Frugal tip: Buy the bacon ends whenever you see them at the butcher. They’ll usually be more than a dollar a pound cheaper, and they typically have more meat and less fat than the rest anyway.

Go with non-stick or cast iron when you dice the bacon like this, or you’ll break everything up into tiny little crumbs trying to turn it over. And use a splatter guard. If you like to brag, you can spend $50 on one. Wow. I think mine was four or five bucks at the Drug Mart.

Remove the finished bacon to a plate covered with a couple of paper towels, then filter and store the rendered fat. You’ll want it next week when you do the green beans.

If your bacon and macaroni are done at about the same time, add a couple of tablespoons of the bacon fat to the macaroni and stir it in. This will keep the noodles from sticking to each other.

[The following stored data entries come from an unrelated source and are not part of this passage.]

-- ==== Sys2Proof/Proofs/Scope.lean ====
section
/-! SUPPORT. What an instruction makes of the state, said once: its response depends on the parameters, the address and
its operands alone, and it leaves everything but the response and the address. From that, what a step does on a request
the decoder accepts, and the statements on serving a request (R6, R203, R205, R207). -/

namespace Sys2Proof.Machine

/-! ## An instruction as a response and an address -/

/-- The response of an instruction on a block with parameters `v`, under the address `a` (R29): no other part of
the state enters it. -/
def responseOf (v : Variant) (a : DevAddr) : Instr → Except Fault Response
  | .checksum len rx => checksumResponse len rx
  | .buildDeleteChar id count =>
    if idCapacity ≤ id.toNat then .ok (raiseOutOfRange 0)
    else if count.toNat < 1 ∨ 5 < count.toNat then .ok (raiseOutOfRange 1)
    else emitFrame a 0x0C (payloadDeleteChar v id count) warnNone
  | .buildEmpty => emitFrame a 0x0D [] warnNone
  | .buildReadIndexTable page => emitFrame a 0x1F (payloadReadIndexTable page) warnNone
  | .buildCancel => emitFrame a 0x30 [] warnNone
  | .buildAutoEnroll id times flags =>
    if 5 < times.toNat then .ok (raiseOutOfRange 1)
    else emitFrame a 0x31 (payloadAutoEnroll id times flags) warnNone
  | .buildAutoIdentify id score flags => emitFrame a 0x32 (payloadAutoIdentify id score flags) warnNone
  | .buildSleep => emitFrame a 0x33 [] warnNone
  | .buildControlLed fc scol ecol cyc =>
    if fc.toNat < 1 ∨ v.ledFcMax < fc.toNat then .ok (raiseOutOfRange 0)
    else emitFrame a 0x3C (payloadControlLed fc scol ecol cyc) (warnColours scol ecol)
  | .validate len rx => validateResponse a len rx
  | .parseIndex len rx => parseIndexResponse a len rx
  | .setAddr _ => .ok respondOk

/-- The address an instruction leaves where it found `a`: SET_ADDR alone writes one (R20). -/
def addressLeft (a : DevAddr) : Instr → DevAddr
  | .setAddr n => n
  | _ => a

/-- `exec` is these two functions: the response of `responseOf` on the state with the address of `addressLeft`. -/
theorem exec_eq_answer (i : Instr) (s : State) :
    exec i s = answer (s.withAddr (addressLeft s.devaddr i)) (responseOf s.variant s.devaddr i) := by
  cases i <;> rfl

/-! ## Every well-formed instruction has a response -/

/-- No payload of a BUILD is longer than 5 bytes (R65), so `EmitFrame` answers with its frame. -/
theorem emitFrame_answers (a : DevAddr) (op : Byte) {p : List Byte} (w : Bool) (hp : p.length ≤ 5) :
    ∃ r, emitFrame a op p w = .ok r :=
  ⟨_, emitFrame_ok a op p w (by omega)⟩

theorem payloadDeleteChar_length_le (v : Variant) (id count : Half) :
    (payloadDeleteChar v id count).length ≤ 5 := by
  unfold payloadDeleteChar placeCount
  split <;> simp [placeHalf]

Now dice the green pepper and … hold on.

I said up above that this called for a whole green pepper, why am I only using a half? Because using up leftovers is more important than following a recipe exactly. Unless you’re baking, that is. With baking you follow recipes exactly.

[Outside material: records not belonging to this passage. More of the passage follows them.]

theorem witness_BuildFollowsTheLayout :
    (List.replicate 255 (0 : Byte)).length ≤ 255 ∧ 255 < (List.replicate 256 (0 : Byte)).length := ⟨zeros_le 255 255 (by decide), lt_zeros 255 256 (by decide)⟩
theorem witness_FrameOperandsAreRead : (List.replicate 255 (0 : Byte)).length ≤ 255 := zeros_le 255 255 (by decide)
theorem witness_SyncDetectorFindsFirstPair :
    firstPair tc0 [0x00, 0xFA, 0xFB, 0xFA, 0xFB] = some 1 ∧ firstPair tc0 [0xFB, 0xFA] = none := by decide
/-- R86, PA-3 and PA-5: `00 13`, `FA 00` and `FA FA` hold no pair, nor does `FA` after a held `FA`. -/
theorem witness_NoiseLeavesNoTrace : State.reset.rxbuf = [] ∧ firstPair tc0 ([] ++ [0x00, 0x13]) = none ∧
    firstPair tc0 ([] ++ [0xFA, 0x00]) = none ∧ keptTail tc0 [0xFA, 0x00] = [] ∧
    ({ State.reset with rxbuf := [0xFA] } : State).rxbuf = [tc0.sync1] ∧ firstPair tc0 ([0xFA] ++ [0xFA]) = none ∧
    keptTail tc0 [0xFA, 0xFA] = [0xFA] := by decide
theorem witness_ReceiverWaitsForWholeFrame :
    ([0xFA, 0xFB, 0x41] : List Byte).length < 4 ∧
    ([0xFA, 0xFB, 0x41, 0x00] : List Byte).length < 5 + frameLen [0xFA, 0xFB, 0x41, 0x00] ∧
    5 + frameLen [0xFA, 0xFB, 0x41, 0x00, 0x40] ≤ ([0xFA, 0xFB, 0x41, 0x00, 0x40] : List Byte).length ∧
    ({ State.reset with rxbuf := [0xFA, 0xFB, 0x41] } : State).rxbuf =
      State.reset.cfg.sync1 :: State.reset.cfg.sync2 :: [0x41] := by decide
theorem witness_HeldBytesChangeNothingElse : State.reset.rxbuf = [] ∧
    ([0x00, 0x00] : List Byte).length < 1 + (0x02 : Byte).toNat := by decide
theorem witness_GoodFrameIsRemovedAndDispatched : ([] : List Byte).length ≤ 255 ∧
    ({ State.reset with rxbuf := [0xFA, 0xFB, 0x41, 0x00, 0x40, 0xFA] } : State).rxbuf =
      wireFrame tc0 0x41 [] ++ [0xFA] := by decide
theorem witness_BadFrameDropsOneByte : ([] : List Byte).length ≤ 255 ∧ (0x41 : Byte) ≠ checkByte tc0 0x41 [] ∧
    ({ State.reset with rxbuf := [0xFA, 0xFB, 0x41, 0x00, 0x41] } : State).rxbuf =
      frameWith tc0 0x41 [] 0x41 ++ [] := by decide
/-- P3: a poll inside a frame whose check byte 99 is wrong. -/
theorem witness_FrameInsideBadFrameIsFound : ([] : List Byte).length ≤ 250 ∧
    ({ State.reset with rxbuf := [0xFA, 0xFB, 0x11, 0x05, 0xFA, 0xFB, 0x41, 0x00, 0x40] } : State).rxbuf =
      frameHead tc0 0x11 (wireFrame tc0 0x41 []) ∧
    (0x99 : Byte) ≠ checkByte tc0 0x11 (wireFrame tc0 0x41 []) ∧
    firstPair tc0 [0xFB, 0x11, 0x05, 0xFA, 0xFB, 0x41, 0x00, 0x40] = some 3 := by decide
/-- PA-9: bit 0 of the fourth payload byte, and the check byte's last bit. -/
theorem witness_SingleBitErrorIsDetected :
    flipBit (wireFrame tc0 0x11 [0x01, 0x00, 0x0C, 0x00]) 7 0 =
      [0xFA, 0xFB, 0x11, 0x04, 0x01, 0x00, 0x0C, 0x01, 0x19] ∧
    (4 ≤ 8 ∧ 8 < ([0x01, 0x00, 0x0C, 0x00] : List Byte).length + 5) := by decide
theorem witness_ParseLoopRunsUntilNeedMore :
    (∃ t, parseOnce State.reset = .needMore t) ∧
    (∃ o, parseOnce { State.reset with rxbuf := [0xFA, 0xFB, 0x41, 0x00, 0x40] } = .progress o) :=
  ⟨⟨_, rfl⟩, ⟨_, rfl⟩⟩
theorem witness_RxByteAlwaysCompletes : (waiting 5).SlotAgrees ∧ (waiting 5).PendBounded ∧ (waiting 5).RxAgrees := by
  decide
theorem witness_FrameRoundTripThroughReceiver :
    (State.reset.rxbuf = [] ∧ ([] : List Byte).length ≤ 255) ∧
    ({ State.reset with rxbuf := [0xFA] } : State).rxbuf = [tc0.sync1] ∧ tc0.sync1 ≠ tc0.sync2 := by decide
theorem witness_ChunkingDoesNotMatter :
    ({ State.reset with rxbuf := [0xFA, 0xFB, 0x00, 0x06] } : State).RxAgrees := by decide
theorem witness_FrameClassSelectsTransition : (0x41 : Byte) = tc0.pollId ∧ ((0x42 : Byte) ≠ tc0.pollId ∧
    (0x42 : Byte) = tc0.ackId) ∧ ((0x99 : Byte) ≠ tc0.pollId ∧ (0x99 : Byte) ≠ tc0.ackId) := by decide
theorem witness_PollInIdleSendsAck : State.reset.st = .idle := by decide
theorem witness_PollResendsCommand : (waiting 4).st = .waitAck ∧ (waiting 4).pend = some (buy 4 false) ∧
    (buy 4 false).retries.toNat < 5 ∧ (buy 4 false).payload.length ≤ 254 := by decide
theorem witness_PollTimesOut : (waiting 5).st = .waitAck ∧ (waiting 5).pend = some (buy 5 false) ∧
    (buy 5 false).retries = 5 := by decide
theorem witness_PollFinishesTransaction : acked.st = .waitData ∧ acked.pend = some (buy 1 true) := by decide
theorem witness_AckIsAccepted : (waiting 0).st = .waitAck ∧ (waiting 0).pend = some (buy 0 false) := by decide
theorem witness_StrayAckIsAnomaly : State.reset.st ≠ .waitAck ∧ acked.st ≠ .waitAck := by decide
theorem witness_StrayDataIsAnomaly : State.reset.st ≠ .waitData ∧ (waiting 0).st ≠ .waitData := by decide
theorem witness_DataIsDeliveredAndAcked : acked.st = .waitData := by decide
theorem witness_CommandFrameIsSent :
    (List.replicate 254 (0 : Byte)).length ≤ 254 ∧ 254 < (List.replicate 255 (0 : Byte)).length := ⟨zeros_le 254 254 (by decide), lt_zeros 254 255 (by decide)⟩
theorem witness_PollAndAckPayloadIsIgnored : State.reset.rxbuf = [] ∧ (0x41 : Byte) = State.reset.cfg.pollId ∧
    (0x42 : Byte) = State.reset.cfg.ackId ∧ ([0x01, 0x02] : List Byte).length ≤ 255 ∧
    ([] : List Byte).length ≤ 255 := by decide
theorem witness_RetryBudgetIsFive : (waiting 0).st = .waitAck ∧ (waiting 0).pend = some (buy 0 false) ∧
    (buy 0 false).retries = 0 ∧ (buy 0 false).payload.length ≤ 254 := by decide
theorem witness_EnqueueIsAccepted : State.reset.st = .idle ∧ (List.replicate 254 (0 : Byte)).length ≤ 254 := ⟨rfl, zeros_le 254 254 (by decide)⟩
theorem witness_EnqueueWhileBusyChangesNothing : (waiting 0).st ≠ .idle ∧ acked.st ≠ .idle ∧
    ([0x02] : List Byte).length ≤ 254 := by decide
theorem witness_OverlongEnqueueSetsFault : 254 < (List.replicate 255 (0 : Byte)).length := lt_zeros 254 255 (by decide)
theorem witness_TwoEnqueuesCannotBothSucceed : State.reset.st = .idle ∧ ([] : List Byte).length ≤ 254 := by decide
theorem witness_SequenceNumbersFollowOneAnother :
    Instr.reset ∉ [Instr.enqueue 3 []] ∧ ∃ t, runInstrs [.enqueue 3 []] State.reset = .next t := ⟨by decide, _, rfl⟩
theorem witness_StatusShowsTheState : acked.rxbuf.length < 512 ∧ acked.pend = some (buy 1 true) ∧
    (buy 1 true).payload.length < 256 ∧ State.reset.pend = none := by decide
theorem witness_ResponseWordIsReadBack : EnqResponse.accept 255 ≠ .accept 0 ∧
    (0x003 : BitVec 10).extractLsb' 0 2 = 3 := by decide
theorem witness_EventRecordsAreDistinct : eventRecord (.finished 1) = eventRecord (.finished 1) := by rfl
/-- One side alone, each of them; both sides, where the free value picks one of the two; and a RESET with parameters
ready and with none. -/
theorem witness_StepRunsTheDecodedOperation : tc0.pollId ≠ tc0.ackId ∧ decodeOp rx00 = .ok (.rxByte 0) ∧
    decodeOp askReset = .ok .reset ∧
    (∃ u, ({ State.reset with lineIn := [rx00] } : State).Takes rx00 u) ∧
    (∃ u, ({ State.reset with hostIn := [rx00] } : State).Takes rx00 u) ∧
    (∃ u, ({ State.reset with lineIn := [rx00], hostIn := [rx00] } : State).Takes rx00 u) ∧
    (∃ u, ({ State.reset with hostIn := [askReset], paramIn := [otherParams] } : State).Takes askReset u) ∧
    (∃ u, ({ State.reset with hostIn := [askReset] } : State).Takes askReset u) ∧ State.reset.paramIn = [] :=
  ⟨by decide, rfl, rfl, ⟨_, .inl ⟨_, rfl, rfl, rfl⟩⟩, ⟨_, .inr (.inl ⟨_, rfl, rfl, rfl⟩)⟩, by
    cases h : Config.lineFirst 0
    · exact ⟨_, .inr (.inr (.inr ⟨_, rfl, by decide, h, rfl⟩))⟩
    · exact ⟨_, .inr (.inr (.inl ⟨_, rfl, by decide, h, rfl⟩))⟩,
    ⟨_, .inr (.inl ⟨_, rfl, rfl, rfl⟩)⟩, ⟨_, .inr (.inl ⟨_, rfl, rfl, rfl⟩)⟩, rfl⟩
/-- Equal ids; nothing offered; an operation that decodes and one that does not; both sides offering. -/
theorem witness_ExactlyOneOfferIsTaken :
    (State.resetWith { tc0 with ackId := 0x41 }).cfg.pollId = (State.resetWith { tc0 with ackId := 0x41 }).cfg.ackId ∧
    State.reset.cfg.pollId ≠ State.reset.cfg.ackId ∧ State.reset.lineIn = [] ∧ State.reset.hostIn = [] ∧
    ({ State.reset with lineIn := [rx00] } : State).lineIn ≠ [] ∧ decodeOp rx00 = .ok (.rxByte 0) ∧
    ({ State.reset with hostIn := [shortEnqueue] } : State).hostIn ≠ [] ∧
    decodeOp shortEnqueue = .error .payloadPortMismatch ∧
    ({ State.reset with lineIn := [rx00], hostIn := [askStatus] } : State).lineIn ≠ [] :=
  ⟨by decide, by decide, rfl, rfl, by decide, rfl, by decide, rfl, by decide⟩
theorem witness_OneOfTwoOffersIsPerformed : tc0.pollId ≠ tc0.ackId ∧ decodeOp rx00 = .ok (.rxByte 0) ∧
    decodeOp askStatus = .ok .status ∧
    ({ State.reset with lineIn := [rx00], hostIn := [askStatus] } : State).lineIn = rx00 :: [] ∧
    ({ State.reset with lineIn := [rx00], hostIn := [askStatus] } : State).hostIn = askStatus :: [] :=
  ⟨by decide, rfl, rfl, rfl, rfl⟩
theorem witness_NothingMovesUnasked : State.reset.cfg.pollId ≠ State.reset.cfg.ackId ∧ State.reset.lineIn = [] ∧
    State.reset.hostIn = [] := by decide
/-- Equal ids; a mismatched ENQUEUE from either side, and with both sides offering, whichever the free value picks. -/
theorem witness_RefusalsAreTheTwoNamed :
    (State.resetWith { tc0 with ackId := 0x41 }).cfg.pollId = (State.resetWith { tc0 with ackId := 0x41 }).cfg.ackId ∧
    step (State.resetWith { tc0 with ackId := 0x41 }) = .refused .equalReservedIds ∧ Mismatched shortEnqueue ∧
    (∃ u, ({ State.reset with lineIn := [shortEnqueue] } : State).Takes shortEnqueue u) ∧
    (∃ u, ({ State.reset with hostIn := [shortEnqueue] } : State).Takes shortEnqueue u) ∧
    (∃ u, ({ State.reset with lineIn := [shortEnqueue], hostIn := [shortEnqueue] } : State).Takes shortEnqueue u) ∧
    step { State.reset with lineIn := [shortEnqueue] } = .refused .payloadPortMismatch :=
  ⟨by decide, rfl, by unfold Mismatched; decide, ⟨_, .inl ⟨_, rfl, rfl, rfl⟩⟩, ⟨_, .inr (.inl ⟨_, rfl, rfl, rfl⟩)⟩, by
    cases h : Config.lineFirst 0
    · exact ⟨_, .inr (.inr (.inr ⟨_, rfl, by decide, h, rfl⟩))⟩
    · exact ⟨_, .inr (.inr (.inl ⟨_, rfl, by decide, h, rfl⟩))⟩, rfl⟩
/-- A step that is no RESET; a RESET with parameters ready, and with none. -/
theorem witness_ParametersAreFixedFromResetToReset : tc0.pollId ≠ tc0.ackId ∧
    (∃ t, step { State.reset with lineIn := [rx00] } = .next t) ∧
    askReset.word.extractLsb' 0 2 = 3 ∧
    (∃ u, ({ State.reset with hostIn := [askReset], paramIn := [otherParams] } : State).Takes askReset u) ∧
    (∃ u, ({ State.reset with hostIn := [askReset] } : State).Takes askReset u) ∧ State.reset.paramIn = [] :=
  ⟨by decide, ⟨_, rfl⟩, by decide, ⟨_, .inr (.inl ⟨_, rfl, rfl, rfl⟩)⟩, ⟨_, .inr (.inl ⟨_, rfl, rfl, rfl⟩)⟩, rfl⟩
theorem witness_OperationWordsDecode : (0x3FFFC : BitVec 18).extractLsb' 0 2 = 0 ∧
    (0x3FFFD : BitVec 18).extractLsb' 0 2 = 1 ∧ (0x0080E : BitVec 18).extractLsb' 0 2 = 2 ∧
    ([0x00, 0x0C] : List Byte).length = ((0x0080E : BitVec 18).extractLsb' 10 8).toNat ∧
    ([] : List Byte).length ≠ ((0x0080E : BitVec 18).extractLsb' 10 8).toNat ∧
    255 < (List.replicate 256 (0 : Byte)).length ∧ (0x3FFFF : BitVec 18).extractLsb' 0 2 = 3 :=
  ⟨by decide, by decide, by decide, by decide, by decide, lt_zeros 255 256 (by decide), by decide⟩
theorem witness_DecodeInvertsEncode : tc0.pollId ≠ tc0.ackId ∧
    wellFormed tc0 (.data 0x99 (List.replicate 255 0)) = true := by
  refine ⟨by decide, ?_⟩
  rw [wellFormed, List.length_replicate]
  rfl
theorem witness_DecodedInstructionsAreWellFormed :
    decode tc0 (.inbound [0x00, 0xFA, 0xFB, 0x41, 0x00, 0x40]) = .ok (.poll []) := by rfl
theorem witness_InboundFramesAreReadExactly :
    decodeFrame tc0 [0x00, 0xFA, 0xFB, 0x41, 0x00, 0x40, 0xFA] = .ok (.poll [], [0xFA]) ∧
    decodeFrame tc0 [0xFA, 0xFB, 0x41, 0x00, 0x41] = .ok (.badFrame 0x41 [] 0x41, [0xFB, 0x41, 0x00, 0x41]) :=
  ⟨rfl, rfl⟩
theorem witness_ReceiverRunsTheDecodedFrame :
    decodeFrame tc0 ({ State.reset with rxbuf := [0x00, 0xFA, 0xFB, 0x41, 0x00, 0x40, 0xFA] } : State).rxbuf =
      .ok (.poll [], [0xFA]) ∧
    decodeFrame tc0 ({ State.reset with rxbuf := [0xFA, 0xFB, 0x41, 0x00, 0x41] } : State).rxbuf =
      .ok (.badFrame 0x41 [] 0x41, [0xFB, 0x41, 0x00, 0x41]) ∧
    decodeFrame tc0 ({ State.reset with rxbuf := [0xFA, 0xFB, 0x41] } : State).rxbuf = .error .incompleteFrame :=
  ⟨rfl, rfl, rfl⟩
theorem witness_StepKeepsInvariants : (waiting 5).Inv ∧ ∃ t, step (waiting 5) = .next t := ⟨by decide, _, rfl⟩
theorem witness_GoodStatesNeverStop : (acked.Inv ∧ acked.cfg.pollId ≠ acked.cfg.ackId) ∧
    (∀ op ∈ ({ acked with lineIn := [rx00], paramIn := [otherParams] } : State).lineIn ++ acked.hostIn,
      ¬ Mismatched op) ∧
    ∀ c ∈ ({ acked with lineIn := [rx00], paramIn := [otherParams] } : State).paramIn, c.pollId ≠ c.ackId := by
  unfold Mismatched
  decide
theorem witness_StopsLieOutsideTheInvariants :
    (({ State.reset with st := .waitAck } : State).st ≠ .idle ∧
      ({ State.reset with st := .waitAck } : State).pend = none) ∧
    (254 < ({ buy 4 false with payload := List.replicate 255 0 } : Pending).payload.length ∧
      ({ buy 4 false with payload := List.replicate 255 0 } : Pending).retries.toNat < 5) ∧
    ((waiting 0).EngineInv ∧ wellFormed tc0 (.poll []) = true) := by
  refine ⟨by decide, ⟨lt_zeros 254 255 (by decide), by decide⟩, by decide, by decide⟩
theorem witness_OnlyResetAndOverlongEnqueueMoveFault :
    (faultOf (exec .reset { State.reset with fault := true }) = some false) ∧
    (faultOf (exec (.enqueue 3 (List.replicate 255 0)) State.reset) = some true) := by
  refine ⟨by decide, ?_⟩
  have h : Config.maxEnqPayload < (List.replicate 255 (0 : Byte)).length := lt_zeros 254 255 (by decide)
  rw [exec, execEnqueue, if_pos h]
  rfl
theorem witness_WritersOfEachRegister : stOf (exec (.ack []) (waiting 0)) = some .waitData ∧
    stOf (exec (.poll []) acked) = some .idle := by decide
theorem witness_TransmitsOnlyWhenAllowed : traceOf (exec (.poll []) State.reset) =
    some (State.reset.trace ++ [.tx [0xFA, 0xFB, 0x42, 0x00, 0x43]]) ∧
    traceOf (exec .reset State.reset) = some (State.reset.trace ++ []) := by decide
/-- R135, R136: each class of frame in a state that raises its condition and in one that does not. -/
theorem witness_ConditionsAreRaisedByTheirCause :
    ((waiting 5).st = .waitAck ∧ (waiting 5).pend = some (buy 5 false) ∧ 5 ≤ (buy 5 false).retries.toNat ∧
      traceOf (onFrame tc0.pollId [] (waiting 5)) =
        some ((waiting 5).trace ++ [.tx [0xFA, 0xFB, 0x42, 0x00, 0x43], .ev (.timeout 1)])) ∧
    (∀ q ∈ (waiting 4).pend, q.retries.toNat < 5) ∧ acked.st ≠ .waitAck ∧
    traceOf (onFrame 0x42 [] State.reset) = some (State.reset.trace ++ [.ev (.diagAnomaly .idle 0x42)]) ∧
    traceOf (onFrame 0x42 [] (waiting 5)) = some ((waiting 5).trace ++ [.ev (.acknowledged 1)]) ∧
    traceOf (onFrame 0x99 [] State.reset) = some (State.reset.trace ++ [.ev (.diagAnomaly .idle 0x99)]) ∧
    traceOf (exec (.badFrame 0x41 [] 0x41) State.reset) =
      some (State.reset.trace ++ [.ev (.diagChecksum 0x41 0x00)]) ∧
    traceOf (exec (.enqueue 3 []) (waiting 5)) = some ((waiting 5).trace ++ [.resp .busy]) ∧
    traceOf (exec .reset State.reset) = some (State.reset.trace ++ []) := by decide
/-- R133: 254 bytes are accepted in IDLE, 255 are FAULT_LEN. -/
theorem witness_ConditionsAreRaisedByTheirCause_enqueue :
    traceOf (exec (.enqueue 3 (List.replicate 254 0)) State.reset) =
      some (State.reset.trace ++ [.resp (.accept 1), .ev (.queued 1 3)]) ∧
    traceOf (exec (.enqueue 3 (List.replicate 255 0)) State.reset) = some (State.reset.trace ++ [.resp .faultLen]) := by
  have h : Config.maxEnqPayload < (List.replicate 255 (0 : Byte)).length := lt_zeros 254 255 (by decide)
  have h' : ¬ Config.maxEnqPayload < (List.replicate 254 (0 : Byte)).length :=
    Nat.not_lt.mpr (zeros_le 254 254 (by decide))
  rw [exec, exec, execEnqueue, execEnqueue, if_pos h, if_neg h']
  exact ⟨rfl, rfl⟩
theorem witness_EventsFollowTheLifeCycle : Instr.reset ∉ [Instr.poll [], Instr.ack []] ∧ (waiting 0).EngineInv ∧
    ∃ t, runInstrs [.poll [], .ack []] (waiting 0) = .next t := ⟨by decide, by decide, _, rfl⟩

So anyway … dice the pepper and onion.

And chop the lettuce.

If you’ve got a really sharp eye, you’ll see a head of iceberg with the ingredients, but that’s Romaine in that picture. I was in the middle of making this when I realized I still had some Romaine left from the night before. Anyone who has ever worked at a restaurant will tell you that you always use the oldest food first.

Add the macaroni and mayonnaise to the lettuce and toss it together.

Then add the bacon, onion and green pepper and toss.

Dice the hard-boiled eggs for a topping and serve.

I like to add more egg to each serving after I’ve plated it, and add the tomatoes last.

Optionally add some chick peas / garbanzo beans.

And that’s it.


Make sure to check back tomorrow as I’ll be showing the richest, most decadent pie in the world. Well, okay, it’s not covered in gold leaf. Is dark, bittersweet chocolate close enough? It is for me.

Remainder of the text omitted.